JOB_QUEUE_NAME = "my-sm-training-fifo-jq"
SERVICE_ENVIRONMENT_NAME = "my-sm-training-fifo-se"

# Create ServiceEnvironment and JobQueue
resource_manager = AwsBatchResourceManager(get_batch_boto_client())
resources = create_resources(
    resource_manager, JOB_QUEUE_NAME, SERVICE_ENVIRONMENT_NAME, max_capacity=1
)

## Create Hello World Estimator 
Now that our resources are created, we'll construct a simple Estimator.

In [4]:
from sagemaker.estimator import Estimator
from sagemaker import get_execution_role

role = get_execution_role()
hello_world_estimator = Estimator(
    image_uri=image_uri,
    role=role,
    instance_count=INSTANCE_COUNT,
    instance_type=INSTANCE_TYPE,
    volume_size=1,
    base_job_name=TRAINING_JOB_NAME,
    container_entry_point=["echo", "Hello", "World"],
    max_run=MAX_RUN_TIME,
)

# This is typically where one would invoke estimator.fit().  Instead, submit to a queue below.

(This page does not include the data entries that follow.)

-- ==== Sys2Proof/Laws/KeepsA.lean ====
section
/-! SUPPORT. Every operation of the model keeps what `State.Keeps` says: one lemma for each operation, in the order in which they
call one another (part 1 of 5). Each names, as a mask, the parts and register groups that the operation may change. -/

namespace Sys2Proof.Machine

theorem State.issue_keeps {w : Nat} {s0 : State} {x0 : State} {x1 : DmaWr} (hw : Has w 512) (hx0 : State.Keeps w s0 x0) :
    State.Keeps w s0 (State.issue x0 x1) := by
  unfold State.issue
  refine State.Keeps.ite ?_ ?_
  · refine State.Keeps.upd_out (s := x0) ?_ ?_ ?_
    · exact hw.bit rfl
    · exact List.prefix_append _ _
    · assumption
  · assumption

theorem State.sendVec_keeps {w : Nat} {s0 : State} {x0 : State} {x1 : Fin 32} (hw : Has w 34359738880) (hx0 : State.Keeps w s0 x0) :
    State.Keeps w s0 (State.sendVec x0 x1) := by
  unfold State.sendVec
  refine State.Keeps.ite ?_ ?_
  · assumption
  · refine State.Keeps.ite ?_ ?_
    · refine State.issue_keeps (hw.mono rfl) ?_
      assumption
    · refine State.Keeps.upd_link (s := x0) ?_ ?_ ?_
      · exact .inr rfl
      · exact .inl (hw.bit rfl)
      · assumption

theorem State.intEdge_keeps {w : Nat} {s0 : State} {x0 : State} {x1 : State} (hw : Has w 34359738880) (hx0 : State.Keeps w s0 x0) (hx1 : State.Keeps w s0 x1) :
    State.Keeps w s0 (State.intEdge x0 x1) := by
  unfold State.intEdge
  refine State.Keeps.ite ?_ ?_
  · refine State.sendVec_keeps (hw.mono rfl) ?_
    assumption
  · assumption

theorem State.raise_keeps {w : Nat} {s0 : State} {x0 : State} {x1 : ℕ} (hw : Has w 295147905213712564736) (hx0 : State.Keeps w s0 x0) (hx1 : x1 < 32 ∨ Has w allRegs) :
    State.Keeps w s0 (State.raise x0 x1) := by
  unfold State.raise
  refine State.intEdge_keeps (hw.mono rfl) ?_ ?_
  · assumption
  · refine State.sf_keeps ?_ ?_
    · unfold intBit
      exact hx1.elim (fun _ => hw.reg (by omega) (RegGroup.intStat_at (by omega) (by omega)) rfl) .inr
    · assumption

theorem State.abpBankLost_keeps {w : Nat} {s0 : State} {x0 : State} {x1 : ℕ} (hw : Has w 1070435769529469910793714772235026565999624704) (hx0 : State.Keeps w s0 x0) :
    State.Keeps w s0 (State.abpBankLost x0 x1) := by
  unfold State.abpBankLost
  refine State.Keeps.ite ?_ ?_
  · refine State.raise_keeps (hw.mono rfl) ?_ ?_
    · refine State.sf_keeps ?_ ?_
      · exact hw.reg (by omega) (RegGroup.abpErr_at (by omega) (by omega)) rfl
      · refine State.sf_keeps ?_ ?_
        · exact hw.reg (by omega) (RegGroup.abpCfg_at (by omega) (by omega)) rfl
        · assumption
    · exact .inl (by omega)
  · assumption

theorem State.abpBuffer_keeps {w : Nat} {s0 : State} {x0 : State} {x1 : AbpEntry} (hw : Has w 65536) (hx0 : State.Keeps w s0 x0) :
    State.Keeps w s0 (State.abpBuffer x0 x1) := by
  unfold State.abpBuffer
  extract_lets -merge -useContext +onlyGivenNames v1
  clear_value v1
  extract_lets -merge -useContext +onlyGivenNames v3
  clear_value v3
  extract_lets -merge -useContext +onlyGivenNames v5
  clear_value v5
  refine State.Keeps.upd_abp (s := x0) ?_ ?_
  · exact hw.bit rfl
  · assumption
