theorem State.msvStep_keeps {w : Nat} {s0 : State} {x0 : State} {x1 : Fin 2} {x2 : ℕ} {x3 : DevTime} {x4 : ℕ} {x5 : List (Option ℚ)} (hw : Has w 348540860458750145786743475648548790600544) (hx0 : State.Keeps w s0 x0) :
    State.Keeps w s0 (State.msvStep x0 x1 x2 x3 x4 x5) := by
  unfold State.msvStep
  extract_lets -merge -useContext +onlyGivenNames v1
  clear_value v1
  extract_lets -merge -useContext +onlyGivenNames v3
  clear_value v3
  extract_lets -merge -useContext +onlyGivenNames v5
  clear_value v5
  refine State.Keeps.ite ?_ ?_
  · assumption
  · extract_lets -merge -useContext +onlyGivenNames v9
    clear_value v9
    extract_lets -merge -useContext +onlyGivenNames v11
    have h12 : ∀ t0 t1, State.Keeps w s0 t1 → State.Keeps w s0 (v11 t0 t1) := by
      intro a13 a14 a15
      unfold v11
      refine State.setEv_keeps (hw.mono rfl) ?_
      assumption
    clear_value v11
    split
    · rename_i b19 e20
      refine State.Keeps.ite ?_ ?_
      · refine State.capEvent_keeps (hw.mono rfl) ?_
        apply_assumption
        assumption
      · assumption
    · rename_i b26 b27 e28
      extract_lets -merge -useContext +onlyGivenNames v30
      clear_value v30
      refine State.Keeps.ite ?_ ?_
      · apply_assumption
        assumption
      · refine State.evRec_keeps (hw.mono rfl) ?_
        apply_assumption
        assumption

theorem State.harmDone_keeps {w : Nat} {s0 : State} {x0 : State} {x1 : Fin 2} (hw : Has w 348540948727796740878813160666986924215136) (hx0 : State.Keeps w s0 x0) :
    State.Keeps w s0 (State.harmDone x0 x1) := by
  unfold State.harmDone
  split
  · rename_i b1 e2
    assumption
  · rename_i b4 b5 e6
    extract_lets -merge -useContext +onlyGivenNames y8
    have h9 : State.Keeps w s0 y8 := by
      unfold y8
      refine State.flickTo_keeps (hw.mono rfl) ?_
      assumption
    clear_value y8
    split
    rename_i b13 b14 b15 b16 e17
    have h18 : State.Keeps w s0 b16 := by
      refine State.Keeps.ofTriple e17 ?_
      refine State.harmRec_keeps (hw.mono rfl) ?_
      assumption
    extract_lets -merge -useContext +onlyGivenNames y22
    have h23 : State.Keeps w s0 y22 := by
      unfold y22
      refine State.setGrp_keeps ?_ ?_ ?_ ?_
      · exact hw.bit rfl
      · exact .inr fun _ => rfl
      · exact .inr fun _ => rfl
      · assumption
    clear_value y22
    extract_lets -merge -useContext +onlyGivenNames y30
    have h31 : State.Keeps w s0 y30 := by
      unfold y30
      refine State.incWrap_keeps ?_ ?_
      · exact hw.reg (by omega) (RegGroup.specStat_at (by omega) (by omega)) rfl
      · refine State.spcOpen_keeps (hw.mono rfl) ?_
        assumption
    clear_value y30
    extract_lets -merge -useContext +onlyGivenNames y37
    have h38 : State.Keeps w s0 y37 := by
      unfold y37
      refine State.emit_keeps (hw.mono rfl) ?_
      assumption
    clear_value y37
    extract_lets -merge -useContext +onlyGivenNames v42
    clear_value v42
    refine State.Keeps.ite ?_ ?_
    · assumption
    · refine State.evStat_keeps (hw.mono rfl) ?_
      refine State.Keeps.foldlMem ?_ ?_
      · assumption
      · intro a48 a49 a50 a51
        have a52 := List.mem_range.1 a50
        refine State.msvStep_keeps (hw.mono rfl) ?_
        assumption
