theorem State.doReadCert_keeps {w : Nat} {s0 : State} {x0 : State} {x1 : Cmd} (hw : Has w 5923725830863410146254800139440628933067744) (hx0 : State.Keeps w s0 x0) :
    State.Keeps w s0 (State.doReadCert x0 x1) := by
  unfold State.doReadCert
  extract_lets -merge -useContext +onlyGivenNames v1
  clear_value v1
  extract_lets -merge -useContext +onlyGivenNames v3
  clear_value v3
  extract_lets -merge -useContext +onlyGivenNames v5
  refine State.Keeps.ite ?_ ?_
  · refine State.finish_keeps (hw.mono rfl) ?_
    assumption
  · refine State.Keeps.ite ?_ ?_
    · refine State.finish_keeps (hw.mono rfl) ?_
      assumption
    · extract_lets -merge -useContext +onlyGivenNames v13
      clear_value v13
      refine State.Keeps.ite ?_ ?_
      · refine State.finish_keeps (hw.mono rfl) ?_
        assumption
      · refine State.finish_keeps (hw.mono rfl) ?_
        refine State.issue_keeps (hw.mono rfl) ?_
        assumption

theorem State.doSealNow_keeps {w : Nat} {s0 : State} {x0 : State} {x1 : Cmd} (hw : Has w 5923725830863410146254800139441178688881632) (hx0 : State.Keeps w s0 x0) :
    State.Keeps w s0 (State.doSealNow x0 x1) := by
  unfold State.doSealNow
  extract_lets -merge -useContext +onlyGivenNames v1
  clear_value v1
  extract_lets -merge -useContext +onlyGivenNames v3
  clear_value v3
  extract_lets -merge -useContext +onlyGivenNames v5
  clear_value v5
  extract_lets -merge -useContext +onlyGivenNames v7
  clear_value v7
  extract_lets -merge -useContext +onlyGivenNames y9
  have h10 : State.Keeps w s0 y9 := by
    unfold y9
    refine State.Keeps.foldl ?_ ?_
    · assumption
    · intro a14 a15 a16
      refine State.makeDue_keeps (hw.mono rfl) ?_
      assumption
  clear_value y9
  refine State.finishC_keeps (hw.mono rfl) ?_
  assumption

theorem State.setTimeDone_keeps {w : Nat} {s0 : State} {x0 : State} {x1 : DevTime} (hw : Has w 5923725830863727058904857196791003108869088) (hx0 : State.Keeps w s0 x0) :
    State.Keeps w s0 (State.setTimeDone x0 x1) := by
  unfold State.setTimeDone
  extract_lets -merge -useContext +onlyGivenNames y1
  have h2 : State.Keeps w s0 y1 := by
    unfold y1
    refine State.sfs_keeps ?_ ?_
    · refine ⟨?_, ?_⟩
      · dsimp only
        exact hw.reg (by omega) (RegGroup.timeStat_at (by omega) (by omega)) rfl
      · refine ⟨?_, ?_⟩
        · dsimp only
          exact hw.reg (by omega) (RegGroup.timeStat_at (by omega) (by omega)) rfl
        · exact trivial
    · assumption
  clear_value y1
  refine State.finish_keeps (hw.mono rfl) ?_
  assumption

theorem State.slewStop_keeps {w : Nat} {s0 : State} {x0 : State} (hw : Has w 316912650057058054061751795712) (hx0 : State.Keeps w s0 x0) :
    State.Keeps w s0 (State.slewStop x0) := by
  unfold State.slewStop
  refine State.Keeps.ite ?_ ?_
  · assumption
  · refine State.incChanged_keeps (hw.mono rfl) ?_
    refine State.sf_keeps ?_ ?_
    · exact hw.reg (by omega) (RegGroup.timeStat_at (by omega) (by omega)) rfl
    · refine State.Keeps.upd_time (s := x0) ?_ ?_ ?_
      · exact .inl (hw.bit rfl)
      · exact .inr rfl
      · assumption

theorem State.slewStart_keeps {w : Nat} {s0 : State} {x0 : State} {x1 : ℤ} (hw : Has w 316912650057058335536728506368) (hx0 : State.Keeps w s0 x0) :
    State.Keeps w s0 (State.slewStart x0 x1) := by
  unfold State.slewStart
  extract_lets -merge -useContext +onlyGivenNames v1
  have h2 : State.Keeps w s0 v1 := by
    unfold v1
    refine State.slewStop_keeps (hw.mono rfl) ?_
    assumption
  clear_value v1
  refine State.Keeps.ite ?_ ?_
  · assumption
  · extract_lets -merge -useContext +onlyGivenNames v8
    clear_value v8
    extract_lets -merge -useContext +onlyGivenNames v10
    clear_value v10
    refine State.incChanged_keeps (hw.mono rfl) ?_
    refine State.sf_keeps ?_ ?_
    · exact hw.reg (by omega) (RegGroup.timeStat_at (by omega) (by omega)) rfl
    · refine State.Keeps.upd_time (s := v1) ?_ ?_ ?_
      · exact .inl (hw.bit rfl)
      · exact .inl (hw.bit rfl)
      · assumption

theorem State.gapOn_keeps {w : Nat} {s0 : State} {x0 : State} {x1 : List ℕ} {x2 : ℕ} {x3 : Gap} (hw : Has w 348539531230754360870870571278538556572512) (hx0 : State.Keeps w s0 x0) :
    State.Keeps w s0 (State.gapOn x0 x1 x2 x3) := by
  unfold State.gapOn
  refine State.Keeps.foldlMem ?_ ?_
  · assumption
  · intro a3 a4 a5 a6
    refine State.Keeps.ite ?_ ?_
    · refine State.Keeps.foldlMem ?_ ?_
      · assumption
      · intro a11 a12 a13 a14
        refine State.emitL_keeps (hw.mono rfl) ?_
        assumption
    · refine State.emit_keeps (hw.mono rfl) ?_
      assumption

theorem State.tsLost_keeps {w : Nat} {s0 : State} {x0 : State} {x1 : Fin 8} {x2 : ℕ} {x3 : ℕ} (hw : Has w 348539531230754360870870571278538556834656) (hx0 : State.Keeps w s0 x0) :
    State.Keeps w s0 (State.tsLost x0 x1 x2 x3) := by
  unfold State.tsLost
  extract_lets -merge -useContext +onlyGivenNames v1
  clear_value v1
  refine State.Keeps.ite ?_ ?_
  · assumption
  · extract_lets -merge -useContext +onlyGivenNames v5
    clear_value v5
    refine State.capGap_keeps (hw.mono rfl) ?_
    refine State.gapOn_keeps (hw.mono rfl) ?_
    assumption

theorem State.tsRelease_keeps {w : Nat} {s0 : State} {x0 : State} {x1 : Fin 8} {x2 : ℕ} (hw : Has w 348539531230754360870870571278538691052384) (hx0 : State.Keeps w s0 x0) :
    State.Keeps w s0 (State.tsRelease x0 x1 x2) := by
  unfold State.tsRelease
  extract_lets -merge -useContext +onlyGivenNames v1
  clear_value v1
  split
  · rename_i b3 e4
    assumption
  · rename_i b6 b7 b8 b9 e10
    extract_lets -merge -useContext +onlyGivenNames v12
    clear_value v12
    extract_lets -merge -useContext +onlyGivenNames y14
    have h15 : State.Keeps w s0 y14 := by
      unfold y14
      refine State.Keeps.foldl ?_ ?_
      · assumption
      · intro a19 a20 a21
        refine State.tsLost_keeps (hw.mono rfl) ?_
        assumption
    clear_value y14
    extract_lets -merge -useContext +onlyGivenNames y25
    have h26 : State.Keeps w s0 y25 := by
      unfold y25
      refine State.setTs_keeps (hw.mono rfl) ?_
      assumption
    clear_value y25
    refine State.emit_keeps (hw.mono rfl) ?_
    assumption

theorem State.supOrder_keeps {w : Nat} {s0 : State} {x0 : State} {x1 : Fin 8} (hw : Has w 2048) (hx0 : State.Keeps w s0 x0) :
    State.Keeps w s0 (State.supOrder x0 x1) := by
  unfold State.supOrder
  extract_lets -merge -useContext +onlyGivenNames v1
  clear_value v1
  extract_lets -merge -useContext +onlyGivenNames v3
  clear_value v3
  extract_lets -merge -useContext +onlyGivenNames v5
  clear_value v5
  extract_lets -merge -useContext +onlyGivenNames v7
  clear_value v7
  refine State.setOpen_keeps (hw.mono rfl) ?_
  refine State.setOpen_keeps (hw.mono rfl) ?_
  refine State.setOpen_keeps (hw.mono rfl) ?_
  assumption

theorem State.supGapTo_keeps {w : Nat} {s0 : State} {x0 : State} {x1 : Fin 8} {x2 : ℕ} {x3 : ℕ} {x4 : ℕ} (hw : Has w 348539531230754360870870571278538690792288) (hx0 : State.Keeps w s0 x0) :
    State.Keeps w s0 (State.supGapTo x0 x1 x2 x3 x4) := by
  unfold State.supGapTo
  extract_lets -merge -useContext +onlyGivenNames v1
  clear_value v1
  refine State.Keeps.ite ?_ ?_
  · assumption
  · extract_lets -merge -useContext +onlyGivenNames v5
    clear_value v5
    extract_lets -merge -useContext +onlyGivenNames y7
    have h8 : State.Keeps w s0 y7 := by
      unfold y7
      refine State.setTs_keeps (hw.mono rfl) ?_
      assumption
    clear_value y7
    extract_lets -merge -useContext +onlyGivenNames v12
    clear_value v12
    extract_lets -merge -useContext +onlyGivenNames y14
    have h15 : State.Keeps w s0 y14 := by
      unfold y14
      refine State.emit_keeps (hw.mono rfl) ?_
      refine State.supOrder_keeps (hw.mono rfl) ?_
      assumption
    clear_value y14
    refine State.Keeps.ite ?_ ?_
    · refine State.emitL_keeps (hw.mono rfl) ?_
      refine State.emitL_keeps (hw.mono rfl) ?_
      assumption
    · assumption

theorem State.supFree_keeps {w : Nat} {s0 : State} {x0 : State} {x1 : ℕ} (hw : Has w 536870912) (hx0 : State.Keeps w s0 x0) :
    State.Keeps w s0 (State.supFree x0 x1).2 := by
  unfold State.supFree
  refine State.Keeps.pair ?_
  refine State.Keeps.upd_free (s := x0) ?_ ?_
  · exact hw.bit rfl
  · assumption

theorem State.supClose_keeps {w : Nat} {s0 : State} {x0 : State} {x1 : Fin 8} {x2 : Fin 2} {x3 : ℕ} (hw : Has w 348539531230754360870870571278538690790240) (hx0 : State.Keeps w s0 x0) :
    State.Keeps w s0 (State.supClose x0 x1 x2 x3) := by
  unfold State.supClose
  extract_lets -merge -useContext +onlyGivenNames v1
  clear_value v1
  refine State.Keeps.ite ?_ ?_
  · assumption
  · extract_lets -merge -useContext +onlyGivenNames v5
    clear_value v5
    extract_lets -merge -useContext +onlyGivenNames v7
    clear_value v7
    extract_lets -merge -useContext +onlyGivenNames v9
    clear_value v9
    extract_lets -merge -useContext +onlyGivenNames y11
    have h12 : State.Keeps w s0 y11 := by
      unfold y11
      refine State.setTs_keeps (hw.mono rfl) ?_
      assumption
    clear_value y11
    refine State.emitL_keeps (hw.mono rfl) ?_
    assumption
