theorem State.wrChk_keeps {w : Nat} {s0 : State} {x0 : State} {x1 : Word} (hw : Has w 1511157274518286468513792) (hx0 : State.Keeps w s0 x0) :
    State.Keeps w s0 (State.wrChk x0 x1) := by
  unfold State.wrChk
  extract_lets -merge -useContext +onlyGivenNames v1
  clear_value v1
  extract_lets -merge -useContext +onlyGivenNames y3
  have h4 : State.Keeps w s0 y3 := by
    unfold y3
    refine State.sfs_keeps ?_ ?_
    · refine ⟨?_, ?_⟩
      · dsimp only
        exact hw.reg (by omega) (RegGroup.afeChk_at (by omega) (by omega)) rfl
      · refine ⟨?_, ?_⟩
        · dsimp only
          exact hw.reg (by omega) (RegGroup.afeChk_at (by omega) (by omega)) rfl
        · refine ⟨?_, ?_⟩
          · dsimp only
            exact hw.reg (by omega) (RegGroup.afeChk_at (by omega) (by omega)) rfl
          · exact trivial
    · assumption
  clear_value y3
  refine State.Keeps.ite ?_ ?_
  · assumption
  · refine State.Keeps.ite ?_ ?_
    · refine State.sf_keeps ?_ ?_
      · exact hw.reg (by omega) (RegGroup.afeErr_at (by omega) (by omega)) rfl
      · assumption
    · extract_lets -merge -useContext +onlyGivenNames v21
      clear_value v21
      extract_lets -merge -useContext +onlyGivenNames y23
      have h24 : State.Keeps w s0 y23 := by
        unfold y23
        refine State.chkClear_keeps (hw.mono rfl) ?_
        assumption
      clear_value y23
      extract_lets -merge -useContext +onlyGivenNames v28
      clear_value v28
      extract_lets -merge -useContext +onlyGivenNames y30
      have h31 : State.Keeps w s0 y30 := by
        unfold y30
        refine State.Keeps.ite ?_ ?_
        · assumption
        · refine State.sf_keeps ?_ ?_
          · exact hw.reg (by omega) (RegGroup.afeErr_at (by omega) (by omega)) rfl
          · assumption
      clear_value y30
      extract_lets -merge -useContext +onlyGivenNames v38
      clear_value v38
      refine State.sf_keeps ?_ ?_
      · exact hw.reg (by omega) (RegGroup.afeChk_at (by omega) (by omega)) rfl
      · refine State.Keeps.upd_chk (s := y30) ?_ ?_
        · exact hw.bit rfl
        · assumption

theorem State.wrRegs0_keeps {w : Nat} {s0 : State} {x0 : State} {x1 : Port} {x2 : ℕ} {x3 : Word} (hw : Has w 11692013098647223345629478661711817422229690516320) (hx0 : State.Keeps w s0 x0) :
    State.Keeps w s0 (State.wrRegs0 x0 x1 x2 x3) := by
  unfold State.wrRegs0
  refine State.Keeps.ite ?_ ?_
  · refine State.wrIntStat_keeps (hw.mono rfl) ?_
    assumption
  · refine State.Keeps.ite ?_ ?_
    · refine State.wrIntEn_keeps (hw.mono rfl) ?_
      assumption
    · refine State.Keeps.ite ?_ ?_
      · refine State.wrIntSet_keeps (hw.mono rfl) ?_
        assumption
      · refine State.Keeps.ite ?_ ?_
        · refine State.wrAfeRef_keeps (hw.mono rfl) ?_
          assumption
        · refine State.Keeps.ite ?_ ?_
          · refine State.wrAfeCh_keeps (hw.mono rfl) ?_ ?_
            · assumption
            · exact .inr (hw.mono rfl)
          · refine State.Keeps.ite ?_ ?_
            · refine State.wrChk_keeps (hw.mono rfl) ?_
              assumption
            · refine State.wrPlain_keeps (hw.mono rfl) ?_
              assumption
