theorem execSpiFrame_keeps {w : Nat} {s0 : State} {x0 : Word} {x1 : List Word} {x2 : ℕ} {x3 : State} (hw : Has w 11692013098647223345629478661711822664710223748084) (hx3 : State.Keeps w s0 x3) :
    OutKeeps w s0 (execSpiFrame x0 x1 x2 x3) := by
  unfold execSpiFrame
  refine OutKeeps.next ?_
  refine State.Keeps.ite ?_ ?_
  · assumption
  · extract_lets -merge -useContext +onlyGivenNames v4
    clear_value v4
    refine State.Keeps.ite ?_ ?_
    · refine State.Keeps.ite ?_ ?_
      · refine State.Keeps.upd_rdSpi (s := x3) ?_ ?_
        · exact hw.bit rfl
        · assumption
      · assumption
    · refine State.Keeps.ite ?_ ?_
      · extract_lets -merge -useContext +onlyGivenNames v13
        have h14 : State.Keeps w s0 v13.2 := by
          unfold v13
          refine State.spiRead_keeps (hw.mono rfl) ?_
          assumption
        clear_value v13
        extract_lets -merge -useContext +onlyGivenNames y18
        have h19 : State.Keeps w s0 y18 := by
          unfold y18
          assumption
        clear_value y18
        refine State.Keeps.upd_rdSpi (s := y18) ?_ ?_
        · exact hw.bit rfl
        · assumption
      · refine writeRun_keeps (hw.mono rfl) ?_ ?_
        · intro a26 a27 a28 a29
          refine State.spiWrite_keeps (hw.mono rfl) ?_
          assumption
        · assumption

theorem execMailboxGo_keeps {w : Nat} {s0 : State} {x0 : Port} {x1 : State} (hw : Has w 5575186299632655785383929568162090376495232) (hx1 : State.Keeps w s0 x1) :
    OutKeeps w s0 (execMailboxGo x0 x1) := by
  unfold execMailboxGo
  refine OutKeeps.next ?_
  refine State.Keeps.ite ?_ ?_
  · refine State.wrMboxGo_keeps (hw.mono rfl) ?_
    assumption
  · assumption

theorem execMailboxExecute_keeps {w : Nat} {s0 : State} {x0 : ℕ} {x1 : List ℕ} {x2 : State} (hw : Has w 235501824329888089557591140183372547038650305507) (hx2 : State.Keeps w s0 x2) :
    OutKeeps w s0 (execMailboxExecute x0 x1 x2) := by
  unfold execMailboxExecute
  refine OutKeeps.next ?_
  refine State.Keeps.ite ?_ ?_
  · assumption
  · split
    · rename_i b4 b5 e6
      split
      · rename_i b8 b9 e10
        refine State.mboxRun_keeps (hw.mono rfl) ?_
        assumption
      · rename_i b13 b14 e15
        assumption
    · rename_i b17 e18
      refine State.Keeps.ite ?_ ?_
      · assumption
      · refine State.mboxBegin_keeps (hw.mono rfl) ?_
        assumption

theorem execFabricAccessComplete_keeps {w : Nat} {s0 : State} {x0 : List FabPresent} {x1 : Ecc} {x2 : ℕ} {x3 : List UeHit} {x4 : State} (hw : Has w 11692013098647223345629478661711822488779771091808) (hx4 : State.Keeps w s0 x4) :
    OutKeeps w s0 (execFabricAccessComplete x0 x1 x2 x3 x4) := by
  unfold execFabricAccessComplete
  extract_lets -merge -useContext +onlyGivenNames v1
  have h2 : State.Keeps w s0 v1.2 := by
    unfold v1
    refine State.fabRun_keeps (hw.mono rfl) ?_
    assumption
  clear_value v1
  refine OutKeeps.next ?_
  split
  · rename_i b7 b8 e9
    refine State.eccRead_keeps (hw.mono rfl) ?_
    assumption
  · rename_i b12 e13
    assumption

theorem execRequestAgeRise_keeps {w : Nat} {s0 : State} {x0 : Fin 12} {x1 : State} (hw : Has w 5846006549323611672814739330865132078623730176000) (hx1 : State.Keeps w s0 x1) :
    OutKeeps w s0 (execRequestAgeRise x0 x1) := by
  unfold execRequestAgeRise
  split
  · rename_i b1 e2
    refine OutKeeps.next ?_
    assumption
  · rename_i b5 b6 e7
    refine OutKeeps.ite ?_ ?_
    · refine OutKeeps.next ?_
      assumption
    · extract_lets -merge -useContext +onlyGivenNames y12
      clear_value y12
      extract_lets -merge -useContext +onlyGivenNames y14
      have h15 : State.Keeps w s0 y14 := by
        unfold y14
        refine State.Keeps.upd_fab (s := x1) ?_ ?_
        · exact hw.bit rfl
        · assumption
      clear_value y14
      refine OutKeeps.next ?_
      refine State.Keeps.ite ?_ ?_
      · refine State.incSat_keeps ?_ ?_
        · exact hw.reg (by omega) (RegGroup.arbCnt_at (by omega)) rfl
        · assumption
      · assumption

theorem execMasterWedged_keeps {w : Nat} {s0 : State} {x0 : Fin 12} {x1 : State} (hw : Has w 19184613836692293419520) (hx1 : State.Keeps w s0 x1) :
    OutKeeps w s0 (execMasterWedged x0 x1) := by
  unfold execMasterWedged
  refine OutKeeps.next ?_
  refine State.Keeps.ite ?_ ?_
  · assumption
  · extract_lets -merge -useContext +onlyGivenNames y4
    have h5 : State.Keeps w s0 y4 := by
      unfold y4
      refine State.Keeps.ite ?_ ?_
      · refine State.sf_keeps ?_ ?_
        · exact hw.reg (by omega) (RegGroup.wdogStat_at (by omega) (by omega)) rfl
        · assumption
      · assumption
    clear_value y4
    refine State.raise_keeps (hw.mono rfl) ?_ ?_
    · refine State.smbit_keeps ?_ ?_
      · exact hw.reg (by omega) (RegGroup.wdogStat_at (by omega) (by omega)) rfl
      · assumption
    · exact .inl (by omega)

theorem execWatchdogReset_keeps {w : Nat} {s0 : State} {x0 : State} (hw : Has w 19342813118338149119950979) (hx0 : State.Keeps w s0 x0) :
    OutKeeps w s0 (execWatchdogReset x0) := by
  unfold execWatchdogReset
  refine OutKeeps.next ?_
  refine State.Keeps.ite ?_ ?_
  · refine State.beginReset_keeps (hw.mono rfl) ?_
    assumption
  · assumption

theorem execArbWeightWrite_keeps {w : Nat} {s0 : State} {x0 : Bool} {x1 : Word} {x2 : State} (hw : Has w 2923003274661805836407369665432566039311865085952) (hx2 : State.Keeps w s0 x2) :
    OutKeeps w s0 (execArbWeightWrite x0 x1 x2) := by
  unfold execArbWeightWrite
  refine OutKeeps.next ?_
  refine State.Keeps.ite ?_ ?_
  · refine State.wrArbWeight_keeps (hw.mono rfl) ?_
    assumption
  · assumption

theorem execArbCounterClear_keeps {w : Nat} {s0 : State} {x0 : Bool} {x1 : State} (hw : Has w 8769009823985417509222108996297698117935595261952) (hx1 : State.Keeps w s0 x1) :
    OutKeeps w s0 (execArbCounterClear x0 x1) := by
  unfold execArbCounterClear
  refine OutKeeps.next ?_
  refine State.Keeps.ite ?_ ?_
  · refine State.wrArbCtrl_keeps (hw.mono rfl) ?_
    assumption
  · assumption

## Create TrainingQueue object
Using our queue is as easy as referring to it by name in the TrainingQueue contructor. The TrainingQueue class within the SageMaker Python SDK provides built in support for working with Batch queues.

In [None]:
from sagemaker.aws_batch.training_queue import TrainingQueue, TrainingQueuedJob

# Construct the queue object using the SageMaker Python SDK
queue = TrainingQueue(JOB_QUEUE_NAME)
logger.info(f"Using queue: {queue.queue_name}")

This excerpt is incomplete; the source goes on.